Caucasians with the rs1079597 T allele (TaqIB1 allele) had significantly fewer binding sites (Ritchie and Noble, 2003) and a lower density of dopamine D2 receptors than subjects without it (Jönsson et al., 1999). Wang et al. (1997) found that expression of DRD2 in opiate-dependent subjects decreased compared with the controls. There was a higher frequency of the T allele in the heroin-dependent group in our study, which suggests that the T allele of rs1079597 contributes to the risk of heroin dependence. This finding is consistent with previous reports (Xu et al., 2004; Vereczkei et al., 2013).

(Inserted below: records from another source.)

/-- No two active entries of a bank name the same position, a Retired hook is EMPTY and has no active entry, and a
hook in AWAIT_REHANG carries from its own primary slot to an active entry (R60, R84, R86). -/
def State.SubstLaw (s : State) : Prop :=
  (∀ b, (s.entry b 0).active = true → (s.entry b 1).active = true → (s.entry b 0).position ≠ (s.entry b 1).position) ∧
    (∀ h, (s.hook h).retired = true → (s.hook h).occ = .empty ∧ s.activeEntry? h = none) ∧
    ∀ h n c, (s.hook h).occ = .awaitRehang n c → c = (primarySlot h).num ∧ (s.activeEntry? h).isSome = true

/-- Outside SERVICE no entry is pending, every runner is OFF and no run exists (R110, R120). -/
def State.RosterLaw (s : State) : Prop :=
  s.mc.mode ≠ .service →
    s.da.queue = [] ∧ ∀ r, (s.da.runners.get r).duty = .off ∧ s.run? r = none

/-! ## Laws of custody -/

/-- The ticket a hook records (R60). -/
def Occupancy.ticket? : Occupancy → Option TicketNo
  | .holding n | .released n | .awaitRehang n _ => some n
  | .empty | .unverified | .stray => none

/-- A hook records a ticket exactly when that ticket's KeyPlace is ON_HOOK naming that hook (R61). -/
def State.HookKeyLaw (s : State) : Prop :=
  ∀ h n, (s.hook h).occ.ticket? = some n ↔ ∃ t, s.ticket? n = some t ∧ t.key = .onHook h

/-- A slot is commanded unlatched exactly in the three cases of R62; just an UNVERIFIED or STRAY hook is open for removal
(R79); and a latch command that waits for a slot asks for the slot's commanded state (R189). -/
def State.LatchLaw (s : State) : Prop :=
  (∀ sl : Slot, s.kci.latched.get (slotIdx sl) = false ↔
    ∃ h, (s.hookSlot h = sl ∧ ((∃ n, (s.hook h).occ = .released n) ∨ (s.hook h).openForRemoval = true)) ∨
      ∃ n c, (s.hook h).occ = .awaitRehang n c ∧ (sl = ⟨hookBank h, c⟩ ∨ sl = s.hookSlot h)) ∧
    (∀ h, (s.hook h).openForRemoval = true → (s.hook h).occ = .unverified ∨ (s.hook h).occ = .stray) ∧
    ∀ sl : Slot, (.latch sl ∈ s.kci.commands → s.kci.latched.get (slotIdx sl) = true) ∧
      (.unlatch sl ∈ s.kci.commands → s.kci.latched.get (slotIdx sl) = false)

/-- A runner is ASSIGNED or COMMITTED exactly when a run names it, and COMMITTED exactly when that run is committed
(R117, R133). -/
def State.RunnerRunLaw (s : State) : Prop :=
  ∀ r, ((s.da.runners.get r).duty = .assigned ∨ (s.da.runners.get r).duty = .committed ↔ (s.run? r).isSome = true) ∧
    ∀ q, s.run? r = some q → ((s.da.runners.get r).duty = .committed ↔ q.committed = true)

/-- The claims a ticket of each State has (the table of R18), and when its FormerState is present (R17). -/
def State.claimsFit (s : State) (t : Ticket) : Prop :=
  let held (f : Option SpaceNo) : Prop := ∃ sp, f = some sp ∧ s.spaceRec sp = .held t.number
  let occupied (f : Option SpaceNo) : Prop := ∃ sp, f = some sp ∧ s.spaceRec sp = .occupied t.number
  (t.formerState.isSome = true ↔ t.state = .unconfirmed) ∧
    match t.state with
    | .awaitingSpace | .staged => t.space = none ∧ t.nextSpace = none
    | .inbound | .returning => held t.space ∧ t.nextSpace = none
    | .outbound => occupied t.space ∧ t.nextSpace = none
    | .parked | .relocating => occupied t.space ∧ (t.nextSpace = none ∨ held t.nextSpace)
    | .unconfirmed => t.nextSpace = none ∨ (held t.nextSpace ∧ t.formerState = some .relocating)

/-- The space-claim law (R43): a space records a ticket exactly when the ticket names it, never in both fields, and each
ticket has the claims of its State. Lanes lie in the garage (R8). -/
def State.ClaimLaw (s : State) : Prop :=
  (∀ sp n, (s.spaceRec sp).ticket? = some n ↔
      ∃ t, s.ticket? n = some t ∧ (t.space = some sp ∨ t.nextSpace = some sp)) ∧
    (∀ t ∈ s.ct.tickets, (∀ sp, t.space = some sp → t.nextSpace ≠ some sp) ∧ s.claimsFit t) ∧
    (∀ l ∈ s.sa.lanes, l.front.val + l.depth ≤ 1024) ∧
    (s.powered = true → s.mc.mode = .setup → s.ct.tickets = [])

/-- The wait queue holds each AWAITING_SPACE ticket once and no other, and SPACE_WAIT is set exactly while it is not
empty (R46). -/
def State.WaitLaw (s : State) : Prop :=
  s.sa.waitQueue.Nodup ∧ (∀ n, n ∈ s.sa.waitQueue ↔ ∃ t, s.ticket? n = some t ∧ t.state = .awaitingSpace) ∧
    (s.powered = true → ((s.alert .spaceWait).set = true ↔ s.sa.waitQueue ≠ []))

/-- The ticket of a step stands as the step says (R122, R126, R128, R129). -/
def RunStep.ticketFits (st : RunStep) (q : Run) (t : Ticket) : Prop :=
  if q.kind = .return_ then t.state = .returning ∨ t.state = .awaitingSpace ∨ t.state = .inbound
  else
    t.state = (if st.state = .carried then (if st.role = .blocker then .relocating else .outbound) else .parked) ∧
      (st.role = .target ∨ st.state = .done → t.nextSpace = none)

/-- A run's steps in working order (R121, R122): the last is the TARGET step, those before the current one are DONE and
those after it WAITING; their tickets are apart, each names the runner, and a RELEASED step's key is RELEASED on its
hook. Before the commit point the current step is step 0, not CARRIED; a RETURN run has the one step, CARRIED. -/
def State.RunFits (s : State) (r : RunnerNo) (q : Run) : Prop :=
  (q.steps.map RunStep.ticket).Nodup ∧ q.currentStep < q.steps.length ∧
    (q.kind = .return_ → q.steps.length = 1 ∧ q.committed = true ∧ ∀ st ∈ q.steps, st.state = .carried) ∧
    ∀ i st, q.steps[i]? = some st →
      (st.role = .target ↔ i + 1 = q.steps.length) ∧ (st.role = .target → st.ticket = q.target) ∧
      (i < q.currentStep → st.state = .done) ∧ (q.currentStep < i → st.state = .waiting) ∧
      (i = q.currentStep → st.state = .released ∨ st.state = .lapsed ∨ st.state = .carried) ∧
      (q.committed = false → q.currentStep = 0 ∧ st.state ≠ .carried) ∧
      (st.state = .released → ∃ h, st.hook = some h ∧ (s.hook h).occ = .released st.ticket) ∧
      ∃ t, s.ticket? st.ticket = some t ∧ t.run = some r ∧ st.ticketFits q t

DRD2 rs6275 has a significant association with heroin dependence. Subjects with the AA genotype had a lower frequency of heroin dependence. This indicates that rs6275 AA carriers are less prone to heroin addiction. Rs6275, a His313 synonymous polymorphism in exon 6 of the DRD2 gene, was previously reported to have a modest association with disease susceptibility in the Indian population (Kukreti et al., 2006), and has been reported as a variant that modulates methadone treatment (Doehring et al., 2009). Methadone is an effective drug for the treatment of opioid dependence. However, the therapeutic success rate is dependent on personalized approaches to methadone maintenance based on genetics. There is evidence of a strong correlation between bias in synonymous codon usage and the level of gene expression with the rs6275 SNP (Iida and Akashi, 2000). The minor T allele of rs6275 is located near to the synonymous rs6277 SNP (Pro319Pro), which causes altered mRNA folding, decreased mRNA stability and protein synthesis, and decreased dopamine-induced upregulation of D2 receptor expression (Duan et al., 2003). Considering the linkage between rs6275 and rs6277, the molecular mechanism by which they act might be the same (Doehring et al., 2009).

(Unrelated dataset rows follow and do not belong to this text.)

/-- The grant of a RETRIEVE or PRESTAGE run for an eligible entry whatever stands in front of its car. The lane is
shuffled; the tickets of the OCCUPIED spaces in front are the blockers, front first, each step From the space it stands
in, the TARGET step last; step 0 is current, its key released or withheld, the others WAITING; D is 2·Walk and K for each
blocker; every step's ticket has its Run set and stays PARKED. A space in front that is HELD is given up for the one the
allocator finds with the lane excluded, with a SPACE notice, or stays held when none is found; the foremost one's
outcome is stated by the allocator. A blocker's NextSpace is a space held for it outside the lane, or absent; with no
hold in front, each blocker has the space of the chained trial and no other space changes. -/
def Obligations.GrantInAShuffledLane : Prop :=
  ∀ (w : Work) (e : Entry) (r : RunnerNo) (t : Ticket) (sp : SpaceNo) (l : Lane) (preempting : Bool),
    e.kind ≠ .return_ → w.powered = true → w.ticket? e.ticket = some t → t.space = some sp → w.laneOf? sp = some l →
    w.toState.TicketLaw → w.toState.CustodyLaw → w.toState.ZoneLaw → w.blockedReason e = none →
    let u := w.grant e r preempting
    let front := w.inFront sp
    let ahead : List (SpaceNo × TicketNo) :=
      front.filterMap fun y => match w.spaceRec y with | .occupied m => some (y, m) | _ => none
    let outside (y : SpaceNo) : Prop := y.val < l.front.val ∨ l.front.val + l.depth ≤ y.val
    let d := (match w.zoneOf? sp with | some z => 2 * z.2.walk | none => 80) + ahead.length * w.mc.params.k
    let ports := w.portsWith .podium ||| w.portsWith .dispatch
    let heldFor (zs : List ((SpaceNo × TicketNo) × SpaceNo)) : Table 1024 SpaceRec :=
      zs.foldl (fun a c => a.set c.2 (.held c.1.2)) w.sa.spaces
    let moved (x y : SpaceNo) (v : TicketNo) (f : ClaimField) : Prop :=
      u.spaceRec x = .free ∧ u.spaceRec y = .held v ∧ outside y ∧ (u.ticket? v).bind f.read = some y ∧
        (ports, .space v .displaced f (some y) (w.zoneNo? y)) ∈ u.out
    (∃ q, u.run? r = some q ∧ q.kind = e.kind ∧ q.level = e.level ∧ q.stamp = e.stamp ∧ q.grantStamp = w.da.seq ∧
      q.target = e.ticket ∧ q.curbSection = e.curbSection ∧ q.currentStep = 0 ∧ q.committed = false ∧ q.d = d ∧
      q.threshold = min (d + w.mc.params.s) 254 ∧ q.elapsed = 0 ∧ q.overdue = false ∧ q.lost = false ∧
      q.notify = e.notify ∧ q.steps.length = ahead.length + 1 ∧
      (∃ b : BayNo, q.bay = some b ∧ b.val / 2 = e.curbSection.val ∧ (u.ticket? e.ticket).map Ticket.bay = some q.bay) ∧
      (∀ i y m, ahead[i]? = some (y, m) → ∃ st, q.steps[i]? = some st ∧ st.ticket = m ∧ st.role = .blocker ∧
        st.origin = some (.space y) ∧ (0 < i → st.state = .waiting ∧ st.hook = none ∧ st.withheld = none)) ∧
      (∃ st, q.steps[ahead.length]? = some st ∧ st.ticket = e.ticket ∧ st.role = .target ∧
        st.origin = some (.space sp) ∧ (0 < ahead.length → st.state = .waiting ∧ st.hook = none ∧ st.withheld = none)) ∧
      ∃ st z h, q.steps[0]? = some st ∧ w.ticket? st.ticket = some z ∧ z.key = .onHook h ∧
        ((w.hook h).occ = .holding st.ticket →
          st.state = .released ∧ st.hook = some h ∧ (u.hook h).occ = .released st.ticket) ∧
        ((w.hook h).occ.isCarry = true → st.state = .lapsed ∧ st.withheld = some .carry ∧ u.kci = w.kci)) ∧
    (∀ m, m = e.ticket ∨ m ∈ ahead.map Prod.snd →
      (u.ticket? m).map (fun z => (z.state, z.run)) = some (.parked, some r)) ∧
    (∀ m, m ≠ e.ticket → m ∉ ahead.map Prod.snd → (u.ticket? m).map Ticket.run = (w.ticket? m).map Ticket.run) ∧
    u.sa.lanes = w.sa.lanes.map (fun x => if x.front = l.front then { x with shuffle := some r } else x) ∧
    (∀ x m, w.spaceRec x = .occupied m → u.spaceRec x = .occupied m) ∧
    (∀ x v, x ∈ front → w.spaceRec x = .held v → u.spaceRec x = .held v ∨ ∃ y f, moved x y v f) ∧
    (∀ x v z f, x ∈ front → w.spaceRec x = .held v → (∀ y ∈ front, y.val < x.val → ∀ m, w.spaceRec y ≠ .held m) →
      w.ticket? v = some z → z.claimOf? x = some f →
      (w.allocate z (some l.front) = none → u.spaceRec x = .held v ∧ (u.ticket? v).bind f.read = some x) ∧
      (∀ y, w.allocate z (some l.front) = some y → moved x y v f)) ∧
    (∀ m y, m ∈ ahead.map Prod.snd → (u.ticket? m).bind Ticket.nextSpace = some y →
      u.spaceRec y = .held m ∧ outside y) ∧
    (∀ ys : List SpaceNo, (∀ x ∈ front, ∀ v, w.spaceRec x ≠ .held v) → ys.length = ahead.length →
      (∀ (i : Nat) x m y z, ahead[i]? = some (x, m) → ys[i]? = some y → w.ticket? m = some z →
        State.allocate { w.toState with sa := { w.sa with spaces := heldFor ((ahead.zip ys).take i) } } z
          (some l.front) = some y) →
      u.sa.spaces = heldFor (ahead.zip ys) ∧
      ∀ (i : Nat) x m y, ahead[i]? = some (x, m) → ys[i]? = some y → (u.ticket? m).bind Ticket.nextSpace = some y) ∧
    u.sa.waitQueue = w.sa.waitQueue ∧ u.sa.zones = w.sa.zones ∧ u.mc = w.mc ∧ u.tb = w.tb

/-- The grant of a RETURN run: the space the allocator finds is HELD and is the ticket's Space, the ticket is RETURNING
with its key TAKEN, the run has the one step, CARRIED, and is committed, the runner is COMMITTED, and the bay the car
leaves becomes CLEARING with nothing Incoming, or stays CLEARING as it was for an eviction. No hook is released. -/
def Obligations.GrantOfAReturnRun : Prop :=
  ∀ (w : Work) (e : Entry) (r : RunnerNo) (t : Ticket) (sp : SpaceNo) (b : BayNo) (preempting : Bool),
    e.kind = .return_ → w.ticket? e.ticket = some t → t.key = .atTray → t.bay = some b →
    w.allocate t none = some sp →
    let u := w.grant e r preempting
    let d := (match w.zoneOf? sp with | some z => 2 * z.2.walk | none => 80)
    let thr := min (d + w.mc.params.s) 254
    u.run? r = some
      { kind := .return_, level := e.level, stamp := e.stamp, grantStamp := w.da.seq, target := e.ticket,
        curbSection := e.curbSection, bay := none,
        steps := [⟨e.ticket, .target, some (.bay b), none, .carried, none⟩], currentStep := 0, committed := true,
        d := d, threshold := thr, elapsed := 0, overdue := false, lost := false, notify := e.notify } ∧
    (∀ q, q ≠ r → u.run? q = w.run? q) ∧ u.da.queue = w.da.queue.filter (fun x => x.ticket != e.ticket) ∧
    u.da.seq = min (w.da.seq + 1) 4294967295 ∧ u.da.mask = w.da.mask ∧
    u.da.runners = w.da.runners.set r { w.da.runners.get r with duty := .committed } ∧
    u.ct = { w.ct with tickets := w.ct.tickets.map fun x =>
      if x.number = e.ticket then { x with space := some sp, state := .returning, run := some r, key := .taken }
      else x } ∧
    u.sa = { w.sa with spaces := w.sa.spaces.set sp (.held e.ticket) } ∧
    ((w.bay b).condition = .occupied →
      let left : Bay := { w.bay b with condition := .clearing, incoming := none, entryMade := false, locked := false }
      u.fc = { w.fc with bays := w.fc.bays.set b left }) ∧
    ((w.bay b).condition ≠ .occupied → u.fc = w.fc) ∧
    u.kci = w.kci ∧ u.mc = w.mc ∧ u.tb = w.tb ∧ u.au = w.au ∧
    u.out = w.out ++ [(w.portsWith .dispatch,
      .run r (w.da.runners.get r).team .return_ e.level e.ticket e.curbSection none true d thr preempting
        [⟨e.ticket, .target, some (.bay b), some (.space sp)⟩] (some .carried) none none)]

/-- The abort of a run that is not committed: the hook of a RELEASED step 0 is HOLDING again with LATCH for its slot,
the blockers' NextSpaces are released, the lane's Shuffle is cleared, the bay's reservation is reverted by the first
row of R146 that fits, Run is absent on the ticket of every step and Bay on the target's, the record is deleted, and
the HALT notice goes to the DISPATCH ports; nothing else changes. That EntryMade is clear in a bay that returns to
OCCUPIED is the model's reading of R142 and R146 (assumption 18). -/
def Obligations.AbortUndoesARun : Prop :=
  ∀ (w : Work) (r : RunnerNo) (q : Run) (st : RunStep) (cause : HaltCause) (returned : Bool),
    w.run? r = some q → q.kind ≠ .return_ → q.currentStep = 0 → q.steps[0]? = some st →
    w.toState.SubstLaw → w.toState.LatchLaw → w.toState.EntryLaw →
    let u := w.abortRun r cause returned
    let blockers := (q.steps.filter fun x => x.role == .blocker).map RunStep.ticket
    u.run? r = none ∧ (∀ x, x ≠ r → u.run? x = w.run? x) ∧ u.da.runners = w.da.runners ∧ u.da.seq = w.da.seq ∧
    u.da.mask = w.da.mask ∧
    (∀ m, u.ticket? m = (w.ticket? m).map fun y =>
      { y with nextSpace := if m ∈ blockers then none else y.nextSpace,
               run := if m ∈ q.steps.map RunStep.ticket then none else y.run,
               bay := if m = q.target then none else y.bay }) ∧
    u.ct.nextNumber = w.ct.nextNumber ∧
    (∀ y, (∃ m ∈ blockers, (w.ticket? m).bind Ticket.nextSpace = some y) → u.spaceRec y = .free) ∧
    (∀ y, (∀ m ∈ blockers, (w.ticket? m).bind Ticket.nextSpace ≠ some y) → u.spaceRec y = w.spaceRec y) ∧
    u.sa.lanes = w.sa.lanes.map (fun l => if l.shuffle = some r then { l with shuffle := none } else l) ∧
    u.sa.waitQueue = w.sa.waitQueue ∧ u.sa.zones = w.sa.zones ∧
    (∀ t h, w.ticket? st.ticket = some t → t.key = .onHook h → (w.hook h).occ = .released st.ticket →
      let slot := w.hookSlot h
      u.kci = { w.kci with
        hooks := w.kci.hooks.set h { w.hook h with occ := .holding st.ticket, windowLeft := 0 },
        latched := w.kci.latched.set (slotIdx slot) true,
        commands := (w.kci.commands.filter fun c => c.slot? != some slot) ++ [.latch slot] }) ∧
    ((∀ t h, w.ticket? st.ticket = some t → t.key = .onHook h → (w.hook h).occ ≠ .released st.ticket) →
      u.kci = w.kci) ∧
    (∀ b, (w.ticket? q.target).bind Ticket.bay = some b →
      let k := w.bay b
      let mine : Prop := k.incoming = some q.target
      let freed (y : TicketNo) : Bay := { k with condition := .occupied, occupant := some y, incoming := none,
                                                 entryMade := false }
      u.fc.marker = w.fc.marker ∧ (∀ c, c ≠ b → u.bay c = w.bay c) ∧
      (k.condition = .incoming → mine →
        u.bay b = ⟨.empty, none, none, false, false, false⟩ ∧ u.da.queue = w.da.queue) ∧
      (∀ y, k.condition = .clearing → mine → k.occupant = some y →
        let pending : Prop := ∃ e ∈ w.da.queue, e.ticket = y ∧ e.kind = .return_
        (pending → k.entryMade = true →
          u.bay b = freed y ∧ u.da.queue = w.da.queue.filter fun e => e.ticket != y) ∧
        (pending → k.entryMade = false → u.bay b = freed y ∧ u.da.queue = w.da.queue) ∧
        (¬ pending → u.bay b = { k with incoming := none } ∧ u.da.queue = w.da.queue)) ∧
      ((¬ mine ∨ (k.condition ≠ .incoming ∧ k.condition ≠ .clearing)) →
        u.bay b = k ∧ u.da.queue = w.da.queue)) ∧
    ((w.ticket? q.target).bind Ticket.bay = none → u.fc = w.fc ∧ u.da.queue = w.da.queue) ∧
    u.passDue = true ∧ u.arbDue = true ∧ u.mc = w.mc ∧ u.tb = w.tb ∧ u.au = w.au ∧
    u.out = w.out ++ [(w.portsWith .dispatch, .halt r q.target q.kind q.level cause returned)]

/-- CANCEL removes a pending entry, aborts the run of an ASSIGNED runner, which goes FREE with a new FreeStamp and no
entry returned, is TOO_LATE for a committed run, and is refused BAD_STATE for an eviction's entry and for a ticket with
neither. What the abort undoes is stated of the abort itself. -/
def Obligations.CancelWithdrawsARecall : Prop :=
  ∀ (s : State) (p : Port) (tag : Byte) (n : TicketNo), s.serves p .cancel = true → n ≠ 0 →
    let run := exec (.cancel p tag n) s
    (s.ticket? n = none → run = .next (s.answered p .cancel tag .noTicket .empty)) ∧
    ∀ t, s.ticket? n = some t →
      (s.evictionPending t = true → run = .next (s.answered p .cancel tag .badState .empty)) ∧
      (s.evictionPending t = false → (s.recall? n).isSome = true →
        run = .next (State.answered p .cancel tag .ok .empty
          { s with da := { s.da with queue := s.da.queue.filter fun e => e.ticket != n } })) ∧
      (s.recall? n = none → s.targetRun? n = none → run = .next (s.answered p .cancel tag .badState .empty)) ∧
      (∀ r q, s.recall? n = none → s.targetRun? n = some (r, q) → (s.da.runners.get r).duty = .committed →
        run = .next (s.answered p .cancel tag .tooLate .empty)) ∧
      (∀ r q, s.quiet = true → s.targetRun? n = some (r, q) → (s.da.runners.get r).duty = .assigned →
        q.kind ≠ .return_ →
        let a := (Work.begin s).abortRun r .cancelled false
        ∃ u, run = .next u ∧ s.Answered u p .cancel tag .ok .empty ∧ u.ct = a.ct ∧ u.sa = a.sa ∧ u.kci = a.kci ∧
          u.fc = a.fc ∧ u.au = s.au ∧
          u.da = { a.da with
            seq := min (s.da.seq + 1) 4294967295,
            runners := s.da.runners.set r { s.da.runners.get r with duty := .free, freeStamp := s.da.seq } } ∧
          u.Told (s.portsWith .dispatch) (.halt r n q.kind q.level .cancelled false) ∧ u.tb = s.tb ∧ u.mc = s.mc ∧
          s.SameOuter u)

We further investigated the interaction between polymorphisms and observed strong LD. The haplotype frequency of T-G-A in heroin-dependent subjects was lower than that in the controls, which revealed that the T-G-A (block 1) haplotypes of the DRD2 gene displayed a protective effect, and that people with T-G-A haplotypes were less prone to heroin addiction.

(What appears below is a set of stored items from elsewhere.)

-- ==== Sys2Proof/Tests/Slice0.lean ====
section
/-! SUPPORT. Tests: the refusals of ill-formed commands, the manual's worked values, one step of the commands, and a
witness for the hypotheses of every statement. -/

open Sys2Proof Sys2Proof.Machine

namespace Sys2Proof.Tests

set_option Elab.async false

/-! ## Small states -/

/-- A part in a mode, every port with every role, nothing queued on a link. -/
def ready (m : Mode) : State :=
  { State.reset with
    mc := { State.reset.mc with
      mode := m, ports := Table.replicate 4 ⟨15, 4, 0, 0⟩, commitMark := m != .setup, retainedValid := m != .setup,
      scanBank := if m = .recovery then some 0 else none }
    slu := Table.replicate 4 (resetLink false) }

/-- A ticket in a state, with its key. -/
def car (n : TicketNo) (st : TicketState) (k : KeyPlace) : Ticket :=
  { number := n, state := st, formerState := none, carClass := .standard, priority := 5, guestRef := none,
    departure := none, curbSection := 0, issuePort := 0, arrival := 0, space := none, nextSpace := none, key := k,
    bay := none, run := none, prestageDone := false }

/-- A state with tickets. -/
def withTickets (ts : List Ticket) (s : State) : State := { s with ct := ⟨ts, 1⟩ }

/-- A state with one hook as given. -/
def withHook (h : HookNo) (o : Occupancy) (s : State) : State :=
  { s with kci := { s.kci with hooks := s.kci.hooks.set h ⟨o, false, false, false, 0⟩ } }

/-- A state with one space as given. -/
def withSpace (sp : SpaceNo) (r : SpaceRec) (s : State) : State :=
  { s with sa := { s.sa with spaces := s.sa.spaces.set sp r } }

/-- A state with zone 0 open over spaces 0 to 15, in lanes of one, two of whose lane records are kept. -/
def withZone (s : State) : State :=
  { s with sa := { s.sa with
    zones := s.sa.zones.set 0 (some ⟨⟨0, 16, 1, 4, .standard, Table.replicate 4 none⟩, true⟩)
    lanes := [⟨0, 1, none⟩, ⟨1, 1, none⟩] } }

/-- A state with one bay as given. -/
def withBay (b : BayNo) (k : Bay) (s : State) : State := { s with fc := { s.fc with bays := s.fc.bays.set b k } }

/-- A state with one entry pending. -/
def withEntry (e : Entry) (s : State) : State := { s with da := { s.da with queue := [e] } }

/-- A run of one step for a ticket. -/
def runFor (n : TicketNo) (st : StepState) (h : Option HookNo) : Run :=
  { kind := .retrieve, level := 4, stamp := 0, grantStamp := 0, target := n, curbSection := 0, bay := none,
    steps := [⟨n, .target, some (.space 0), h, st, none⟩], currentStep := 0, committed := false, d := 8,
    threshold := 16, elapsed := 0, overdue := false, lost := false, notify := 0 }

/-- A state with a runner of a Duty and its run. -/
def withRun (r : RunnerNo) (du : Duty) (q : Option Run) (s : State) : State :=
  { s with da := { s.da with runners := s.da.runners.set r ⟨du, 0, 0⟩, runs := s.da.runs.set r q } }

/-- What a command answers, as a test of the next state. -/
def after (c : Instr) (s : State) (f : State → Bool) : Bool :=
  match exec c s with
  | .next t => f t
  | _ => false

/-! ## Ill-formed commands -/

theorem test_illFormed_issue :
    ([.issue 0 0 2 0 0 0 0 0, .issue 0 0 0 8 0 0 0 0, .issue 0 0 0 0 0 2 0 0, .issue 0 0 0 0 0 0 0 4] : List Instr).all
      (fun i => !i.wellFormed) = true := by decide +kernel

theorem test_illFormed_amend :
    ([.amend 0 0 0 0 0 0 0 0, .amend 0 0 1 3 0 0 0 0, .amend 0 0 1 0 0 2 0 0, .amend 0 0 1 0 0 0 0 8] : List Instr).all
      (fun i => !i.wellFormed) = true := by decide +kernel

theorem test_illFormed_tickets :
    ([.queryTicketByNumber 0 0 0 0, .queryTicketByGuest 0 0 0 0, .parked 0 0 0 0, .parked 0 0 1 1024,
      .recallByNumber 0 0 0 0, .recallByNumber 0 0 1 4, .recallByGuest 0 0 0 0, .recallByGuest 0 0 1 4, .cancel 0 0 0,
      .handover 0 0 0, .returnCar 0 0 0, .staged 0 0 0 0, .staged 0 0 1 8] : List Instr).all
      (fun i => !i.wellFormed) = true := by decide +kernel

theorem test_illFormed_records :
    ([.runnerDutyOn 0 0 32 0, .runnerDutyOn 0 0 0 4, .runnerDutyOff 0 0 32 0, .queryRunner 0 0 32, .reopen 0 0 32,
      .bayHoldSet 0 0 8, .bayHoldClear 0 0 8, .keyClaim 0 0 512 1, .keyClaim 0 0 0 0, .releaseHook 0 0 512,
      .substitute 0 0 512, .retire 0 0 512, .restore 0 0 512, .cabinetDiag 0 0 16, .zoneStateOpen 0 0 8,
      .zoneStateClose 0 0 8, .configureZoneRemove 0 0 8, .spaceServiceOut 0 0 1024, .spaceServiceReturn 0 0 1024,
      .querySpace 0 0 1024, .clearAlert 0 0 2048] : List Instr).all (fun i => !i.wellFormed) = true := by decide +kernel

theorem test_illFormed_configure :
    ([.configureZone 0 0 8 0 16 1 1 0 0 0 0 0, .configureZone 0 0 0 0 17 1 1 0 0 0 0 0,
      .configureZone 0 0 0 0 16 3 1 0 0 0 0 0, .configureZone 0 0 0 0 16 1 1 3 0 0 0 0,
      .configureZone 0 0 0 0 16 1 1 0 4 0 0 0, .configureZone 0 0 0 0 16 1 1 0 0 4 0 0,
      .configureZone 0 0 0 0 16 1 1 0 0 0 4 0, .configureZone 0 0 0 0 16 1 1 0 0 0 0 4,
      .configureZone 0 0 0 8 16 1 1 0 0 0 0 0, .configureZone 0 0 0 1024 16 1 1 0 0 0 0 0,
      .configurePort 0 0 4 0 0 0 0, .configurePort 0 0 0 16 0 0 0, .configurePort 0 0 0 0 8 0 0,
      .configurePort 0 0 0 0 0 4 0, .configurePort 0 0 0 0 0 0 2048] : List Instr).all
      (fun i => !i.wellFormed) = true := by decide +kernel

theorem test_illFormed_links :
    ([.requestBadKind 0 0x1D 0, .bankState 16 0 [], .bankState 0 (1 <<< 34) [], .bankState 0 1 [],
      .stationFrameReceived 0 (List.replicate 67 0), .cabinetFrameReceived (List.replicate 114 0)] : List Instr).all
      (fun i => !i.wellFormed) = true := by decide +kernel

theorem test_wellFormed_issue : (Instr.issue 0 0 1 7 0 1 0 0xFF).wellFormed = true := by decide +kernel

/-! ## The manual's worked values -/

/-- Section 4.2.1: the tag word of ticket 1234. -/
theorem test_tagWord_1234 : encodeTag 1234 = 0x9A30 := by decide +kernel

/-- Section 4.2.1: the six reads of that word, with class and number. -/
theorem test_tagReads_1234 :
    ([0x9A30, 0x9230, 0x8230, 0x9A20, 0x9A31, 0x8238] : List (BitVec 22)).map (fun w => (tagClass w, decodeTag w)) =
      [(.clean, some 1234), (.dataCorrected, some 1234), (.uncorrectable, none), (.checkBit, some 1234),
       (.parityBit, some 1234), (.checkBit, some 1043)] := by decide +kernel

In conclusion, these findings will encourage future studies aimed at identifying functional polymorphisms within or close to the DRD2 gene using a systemic approach in a larger sample set. Our results agree with the dopamine hypothesis developed to understand the chronic effects of heroin on the brain. This study will improve our understanding of the neurobiological mechanisms of heroin.